WHAT THE TASK REQUIRES —
Check each line of the listing below for "opcode" and state how many lines contain it, with no other words.

RECORDS —
----
-- ==== Sys2Proof/WellFormed.lean ====
section
/-! DEFINITION. Which instructions a core executes. Operand bytes have no illegal value (`30_encoding.md` R88): every
operand is a full byte or a full address, so the one check is that the opcode is in `IMPLEMENTED_SET`
(`40_dispatch.md` R113). -/

namespace Sys2Proof

/-- The instruction's opcode is in the core's `IMPLEMENTED_SET`. -/
def Instr.wellFormed (p : Params) (i : Instr) : Bool := p.implemented i.opcode

end Sys2Proof
end

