/-- What every bus write keeps, every instruction keeps: memory changes through the bus alone. -/
theorem exec_mem_of {i : Instr} (he : exec i s = .next t) (h : Q s.mem) : Q t.mem := by
  cases i with
  | ldaImm v => exact readExec_mem_of ((exec_ldaImm v s).symm.trans he) h (fun _ _ => rfl)
  | ldaZp z => exact readExec_mem_of ((exec_ldaZp z s).symm.trans he) h (fun _ _ => rfl)
  | ldaZpX z => exact readExec_mem_of ((exec_ldaZpX z s).symm.trans he) h (fun _ _ => rfl)
  | ldaAbs w => exact readExec_mem_of ((exec_ldaAbs w s).symm.trans he) h (fun _ _ => rfl)
  | ldaAbsX w => exact readExec_mem_of ((exec_ldaAbsX w s).symm.trans he) h (fun _ _ => rfl)
  | ldaAbsY w => exact readExec_mem_of ((exec_ldaAbsY w s).symm.trans he) h (fun _ _ => rfl)
  | ldaIndX z => exact readExec_mem_of ((exec_ldaIndX z s).symm.trans he) h (fun _ _ => rfl)
  | ldaIndY z => exact readExec_mem_of ((exec_ldaIndY z s).symm.trans he) h (fun _ _ => rfl)
  | ldxImm v => exact readExec_mem_of ((exec_ldxImm v s).symm.trans he) h (fun _ _ => rfl)
  | ldxZp z => exact readExec_mem_of ((exec_ldxZp z s).symm.trans he) h (fun _ _ => rfl)
  | ldxZpY z => exact readExec_mem_of ((exec_ldxZpY z s).symm.trans he) h (fun _ _ => rfl)
  | ldxAbs w => exact readExec_mem_of ((exec_ldxAbs w s).symm.trans he) h (fun _ _ => rfl)
  | ldxAbsY w => exact readExec_mem_of ((exec_ldxAbsY w s).symm.trans he) h (fun _ _ => rfl)
  | ldyImm v => exact readExec_mem_of ((exec_ldyImm v s).symm.trans he) h (fun _ _ => rfl)
  | ldyZp z => exact readExec_mem_of ((exec_ldyZp z s).symm.trans he) h (fun _ _ => rfl)
  | ldyZpX z => exact readExec_mem_of ((exec_ldyZpX z s).symm.trans he) h (fun _ _ => rfl)
  | ldyAbs w => exact readExec_mem_of ((exec_ldyAbs w s).symm.trans he) h (fun _ _ => rfl)
  | ldyAbsX w => exact readExec_mem_of ((exec_ldyAbsX w s).symm.trans he) h (fun _ _ => rfl)
  | staZp z => exact writeExec_mem_of hQ ((exec_staZp z s).symm.trans he) h
  | staZpX z => exact writeExec_mem_of hQ ((exec_staZpX z s).symm.trans he) h
  | staAbs w => exact writeExec_mem_of hQ ((exec_staAbs w s).symm.trans he) h
  | staAbsX w => exact writeExec_mem_of hQ ((exec_staAbsX w s).symm.trans he) h
  | staAbsY w => exact writeExec_mem_of hQ ((exec_staAbsY w s).symm.trans he) h
  | staIndX z => exact writeExec_mem_of hQ ((exec_staIndX z s).symm.trans he) h
  | staIndY z => exact writeExec_mem_of hQ ((exec_staIndY z s).symm.trans he) h
  | stxZp z => exact writeExec_mem_of hQ ((exec_stxZp z s).symm.trans he) h
  | stxZpY z => exact writeExec_mem_of hQ ((exec_stxZpY z s).symm.trans he) h
  | stxAbs w => exact writeExec_mem_of hQ ((exec_stxAbs w s).symm.trans he) h
  | styZp z => exact writeExec_mem_of hQ ((exec_styZp z s).symm.trans he) h
  | styZpX z => exact writeExec_mem_of hQ ((exec_styZpX z s).symm.trans he) h
  | styAbs w => exact writeExec_mem_of hQ ((exec_styAbs w s).symm.trans he) h
  | tax => exact impliedExec_mem_of ((exec_tax s).symm.trans he) h (fun _ h => h)
  | tay => exact impliedExec_mem_of ((exec_tay s).symm.trans he) h (fun _ h => h)
  | txa => exact impliedExec_mem_of ((exec_txa s).symm.trans he) h (fun _ h => h)
  | tya => exact impliedExec_mem_of ((exec_tya s).symm.trans he) h (fun _ h => h)
  | tsx => exact impliedExec_mem_of ((exec_tsx s).symm.trans he) h (fun _ h => h)
  | txs => exact impliedExec_mem_of ((exec_txs s).symm.trans he) h (fun _ h => h)
  | pha => exact impliedExec_mem_of ((exec_pha s).symm.trans he) h (fun _ h => hQ _ _ _ h)
  | php => exact impliedExec_mem_of ((exec_php s).symm.trans he) h (fun _ h => hQ _ _ _ h)
  | pla => exact impliedExec_mem_of ((exec_pla s).symm.trans he) h (fun _ h => h)
  | plp => exact impliedExec_mem_of ((exec_plp s).symm.trans he) h (fun _ h => h)
  | adcImm v => exact readExec_mem_of ((exec_adcImm v s).symm.trans he) h (fun _ _ => rfl)
  | adcZp z => exact readExec_mem_of ((exec_adcZp z s).symm.trans he) h (fun _ _ => rfl)
  | adcZpX z => exact readExec_mem_of ((exec_adcZpX z s).symm.trans he) h (fun _ _ => rfl)
  | adcAbs w => exact readExec_mem_of ((exec_adcAbs w s).symm.trans he) h (fun _ _ => rfl)
  | adcAbsX w => exact readExec_mem_of ((exec_adcAbsX w s).symm.trans he) h (fun _ _ => rfl)
  | adcAbsY w => exact readExec_mem_of ((exec_adcAbsY w s).symm.trans he) h (fun _ _ => rfl)
  | adcIndX z => exact readExec_mem_of ((exec_adcIndX z s).symm.trans he) h (fun _ _ => rfl)
  | adcIndY z => exact readExec_mem_of ((exec_adcIndY z s).symm.trans he) h (fun _ _ => rfl)
  | sbcImm v => exact readExec_mem_of ((exec_sbcImm v s).symm.trans he) h (fun _ _ => rfl)
  | sbcZp z => exact readExec_mem_of ((exec_sbcZp z s).symm.trans he) h (fun _ _ => rfl)
  | sbcZpX z => exact readExec_mem_of ((exec_sbcZpX z s).symm.trans he) h (fun _ _ => rfl)
  | sbcAbs w => exact readExec_mem_of ((exec_sbcAbs w s).symm.trans he) h (fun _ _ => rfl)
  | sbcAbsX w => exact readExec_mem_of ((exec_sbcAbsX w s).symm.trans he) h (fun _ _ => rfl)
  | sbcAbsY w => exact readExec_mem_of ((exec_sbcAbsY w s).symm.trans he) h (fun _ _ => rfl)
  | sbcIndX z => exact readExec_mem_of ((exec_sbcIndX z s).symm.trans he) h (fun _ _ => rfl)
  | sbcIndY z => exact readExec_mem_of ((exec_sbcIndY z s).symm.trans he) h (fun _ _ => rfl)
  | cmpImm v => exact readExec_mem_of ((exec_cmpImm v s).symm.trans he) h (fun _ _ => rfl)
  | cmpZp z => exact readExec_mem_of ((exec_cmpZp z s).symm.trans he) h (fun _ _ => rfl)
  | cmpZpX z => exact readExec_mem_of ((exec_cmpZpX z s).symm.trans he) h (fun _ _ => rfl)
  | cmpAbs w => exact readExec_mem_of ((exec_cmpAbs w s).symm.trans he) h (fun _ _ => rfl)
  | cmpAbsX w => exact readExec_mem_of ((exec_cmpAbsX w s).symm.trans he) h (fun _ _ => rfl)
  | cmpAbsY w => exact readExec_mem_of ((exec_cmpAbsY w s).symm.trans he) h (fun _ _ => rfl)
  | cmpIndX z => exact readExec_mem_of ((exec_cmpIndX z s).symm.trans he) h (fun _ _ => rfl)
  | cmpIndY z => exact readExec_mem_of ((exec_cmpIndY z s).symm.trans he) h (fun _ _ => rfl)
  | cpxImm v => exact readExec_mem_of ((exec_cpxImm v s).symm.trans he) h (fun _ _ => rfl)
  | cpxZp z => exact readExec_mem_of ((exec_cpxZp z s).symm.trans he) h (fun _ _ => rfl)
  | cpxAbs w => exact readExec_mem_of ((exec_cpxAbs w s).symm.trans he) h (fun _ _ => rfl)
  | cpyImm v => exact readExec_mem_of ((exec_cpyImm v s).symm.trans he) h (fun _ _ => rfl)
  | cpyZp z => exact readExec_mem_of ((exec_cpyZp z s).symm.trans he) h (fun _ _ => rfl)
  | cpyAbs w => exact readExec_mem_of ((exec_cpyAbs w s).symm.trans he) h (fun _ _ => rfl)
  | incZp z => exact modifyExec_mem_of hQ ((exec_incZp z s).symm.trans he) h
  | incZpX z => exact modifyExec_mem_of hQ ((exec_incZpX z s).symm.trans he) h
  | incAbs w => exact modifyExec_mem_of hQ ((exec_incAbs w s).symm.trans he) h
  | incAbsX w => exact modifyExec_mem_of hQ ((exec_incAbsX w s).symm.trans he) h
  | decZp z => exact modifyExec_mem_of hQ ((exec_decZp z s).symm.trans he) h
  | decZpX z => exact modifyExec_mem_of hQ ((exec_decZpX z s).symm.trans he) h
  | decAbs w => exact modifyExec_mem_of hQ ((exec_decAbs w s).symm.trans he) h
  | decAbsX w => exact modifyExec_mem_of hQ ((exec_decAbsX w s).symm.trans he) h
  | inx => exact impliedExec_mem_of ((exec_inx s).symm.trans he) h (fun _ h => h)
  | iny => exact impliedExec_mem_of ((exec_iny s).symm.trans he) h (fun _ h => h)
  | dex => exact impliedExec_mem_of ((exec_dex s).symm.trans he) h (fun _ h => h)
  | dey => exact impliedExec_mem_of ((exec_dey s).symm.trans he) h (fun _ h => h)
  | andImm v => exact readExec_mem_of ((exec_andImm v s).symm.trans he) h (fun _ _ => rfl)
  | andZp z => exact readExec_mem_of ((exec_andZp z s).symm.trans he) h (fun _ _ => rfl)
  | andZpX z => exact readExec_mem_of ((exec_andZpX z s).symm.trans he) h (fun _ _ => rfl)
  | andAbs w => exact readExec_mem_of ((exec_andAbs w s).symm.trans he) h (fun _ _ => rfl)
  | andAbsX w => exact readExec_mem_of ((exec_andAbsX w s).symm.trans he) h (fun _ _ => rfl)
  | andAbsY w => exact readExec_mem_of ((exec_andAbsY w s).symm.trans he) h (fun _ _ => rfl)
  | andIndX z => exact readExec_mem_of ((exec_andIndX z s).symm.trans he) h (fun _ _ => rfl)
  | andIndY z => exact readExec_mem_of ((exec_andIndY z s).symm.trans he) h (fun _ _ => rfl)
  | oraImm v => exact readExec_mem_of ((exec_oraImm v s).symm.trans he) h (fun _ _ => rfl)
  | oraZp z => exact readExec_mem_of ((exec_oraZp z s).symm.trans he) h (fun _ _ => rfl)
  | oraZpX z => exact readExec_mem_of ((exec_oraZpX z s).symm.trans he) h (fun _ _ => rfl)
  | oraAbs w => exact readExec_mem_of ((exec_oraAbs w s).symm.trans he) h (fun _ _ => rfl)
  | oraAbsX w => exact readExec_mem_of ((exec_oraAbsX w s).symm.trans he) h (fun _ _ => rfl)
  | oraAbsY w => exact readExec_mem_of ((exec_oraAbsY w s).symm.trans he) h (fun _ _ => rfl)
  | oraIndX z => exact readExec_mem_of ((exec_oraIndX z s).symm.trans he) h (fun _ _ => rfl)
  | oraIndY z => exact readExec_mem_of ((exec_oraIndY z s).symm.trans he) h (fun _ _ => rfl)
  | eorImm v => exact readExec_mem_of ((exec_eorImm v s).symm.trans he) h (fun _ _ => rfl)
  | eorZp z => exact readExec_mem_of ((exec_eorZp z s).symm.trans he) h (fun _ _ => rfl)
  | eorZpX z => exact readExec_mem_of ((exec_eorZpX z s).symm.trans he) h (fun _ _ => rfl)
  | eorAbs w => exact readExec_mem_of ((exec_eorAbs w s).symm.trans he) h (fun _ _ => rfl)
  | eorAbsX w => exact readExec_mem_of ((exec_eorAbsX w s).symm.trans he) h (fun _ _ => rfl)
  | eorAbsY w => exact readExec_mem_of ((exec_eorAbsY w s).symm.trans he) h (fun _ _ => rfl)
  | eorIndX z => exact readExec_mem_of ((exec_eorIndX z s).symm.trans he) h (fun _ _ => rfl)
  | eorIndY z => exact readExec_mem_of ((exec_eorIndY z s).symm.trans he) h (fun _ _ => rfl)
  | bitZp z => exact readExec_mem_of ((exec_bitZp z s).symm.trans he) h (fun _ _ => rfl)
  | bitAbs w => exact readExec_mem_of ((exec_bitAbs w s).symm.trans he) h (fun _ _ => rfl)
  | aslAcc => exact accExec_mem_of ((exec_aslAcc s).symm.trans he) h
  | aslZp z => exact modifyExec_mem_of hQ ((exec_aslZp z s).symm.trans he) h
  | aslZpX z => exact modifyExec_mem_of hQ ((exec_aslZpX z s).symm.trans he) h
  | aslAbs w => exact modifyExec_mem_of hQ ((exec_aslAbs w s).symm.trans he) h
  | aslAbsX w => exact modifyExec_mem_of hQ ((exec_aslAbsX w s).symm.trans he) h
  | lsrAcc => exact accExec_mem_of ((exec_lsrAcc s).symm.trans he) h
  | lsrZp z => exact modifyExec_mem_of hQ ((exec_lsrZp z s).symm.trans he) h
  | lsrZpX z => exact modifyExec_mem_of hQ ((exec_lsrZpX z s).symm.trans he) h
  | lsrAbs w => exact modifyExec_mem_of hQ ((exec_lsrAbs w s).symm.trans he) h
  | lsrAbsX w => exact modifyExec_mem_of hQ ((exec_lsrAbsX w s).symm.trans he) h
  | rolAcc => exact accExec_mem_of ((exec_rolAcc s).symm.trans he) h
  | rolZp z => exact modifyExec_mem_of hQ ((exec_rolZp z s).symm.trans he) h
  | rolZpX z => exact modifyExec_mem_of hQ ((exec_rolZpX z s).symm.trans he) h
  | rolAbs w => exact modifyExec_mem_of hQ ((exec_rolAbs w s).symm.trans he) h
  | rolAbsX w => exact modifyExec_mem_of hQ ((exec_rolAbsX w s).symm.trans he) h
  | rorAcc => exact accExec_mem_of ((exec_rorAcc s).symm.trans he) h
  | rorZp z => exact modifyExec_mem_of hQ ((exec_rorZp z s).symm.trans he) h
  | rorZpX z => exact modifyExec_mem_of hQ ((exec_rorZpX z s).symm.trans he) h
  | rorAbs w => exact modifyExec_mem_of hQ ((exec_rorAbs w s).symm.trans he) h
  | rorAbsX w => exact modifyExec_mem_of hQ ((exec_rorAbsX w s).symm.trans he) h
  | bcc d => exact branchExec_mem_of ((exec_bcc d s).symm.trans he) h
  | bcs d => exact branchExec_mem_of ((exec_bcs d s).symm.trans he) h
  | beq d => exact branchExec_mem_of ((exec_beq d s).symm.trans he) h
  | bne d => exact branchExec_mem_of ((exec_bne d s).symm.trans he) h
  | bmi d => exact branchExec_mem_of ((exec_bmi d s).symm.trans he) h
  | bpl d => exact branchExec_mem_of ((exec_bpl d s).symm.trans he) h
  | bvc d => exact branchExec_mem_of ((exec_bvc d s).symm.trans he) h
  | bvs d => exact branchExec_mem_of ((exec_bvs d s).symm.trans he) h
  | jmpAbs w => rw [← Host.Outcome.next.inj ((exec_jmpAbs w s).symm.trans he)]; exact h
  | jmpInd ptr => rw [← Host.Outcome.next.inj ((exec_jmpInd ptr s).symm.trans he)]; exact h
  | jsr w => rw [← Host.Outcome.next.inj ((exec_jsr w s).symm.trans he), State.stall_mem]; exact State.push16_mem_of hQ _ h _
  | rts => exact impliedExec_mem_of ((exec_rts s).symm.trans he) h (fun u h => (State.returnSub_mem u).symm ▸ h)
  | clc => exact impliedExec_mem_of ((exec_clc s).symm.trans he) h (fun _ h => h)
  | sec => exact impliedExec_mem_of ((exec_sec s).symm.trans he) h (fun _ h => h)
  | cli => exact impliedExec_mem_of ((exec_cli s).symm.trans he) h (fun _ h => h)
  | sei => exact impliedExec_mem_of ((exec_sei s).symm.trans he) h (fun _ h => h)
  | cld => exact impliedExec_mem_of ((exec_cld s).symm.trans he) h (fun _ h => h)
  | sed => exact impliedExec_mem_of ((exec_sed s).symm.trans he) h (fun _ h => h)
  | clv => exact impliedExec_mem_of ((exec_clv s).symm.trans he) h (fun _ h => h)
  | nop => exact impliedExec_mem_of ((exec_nop s).symm.trans he) h (fun _ h => h)
  | brk => exact execBrk_mem_of hQ he h
  | rti => exact impliedExec_mem_of ((exec_rti s).symm.trans he) h (fun u h => (State.returnFromTrap_mem u).symm ▸ h)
----
OUTPUT —
3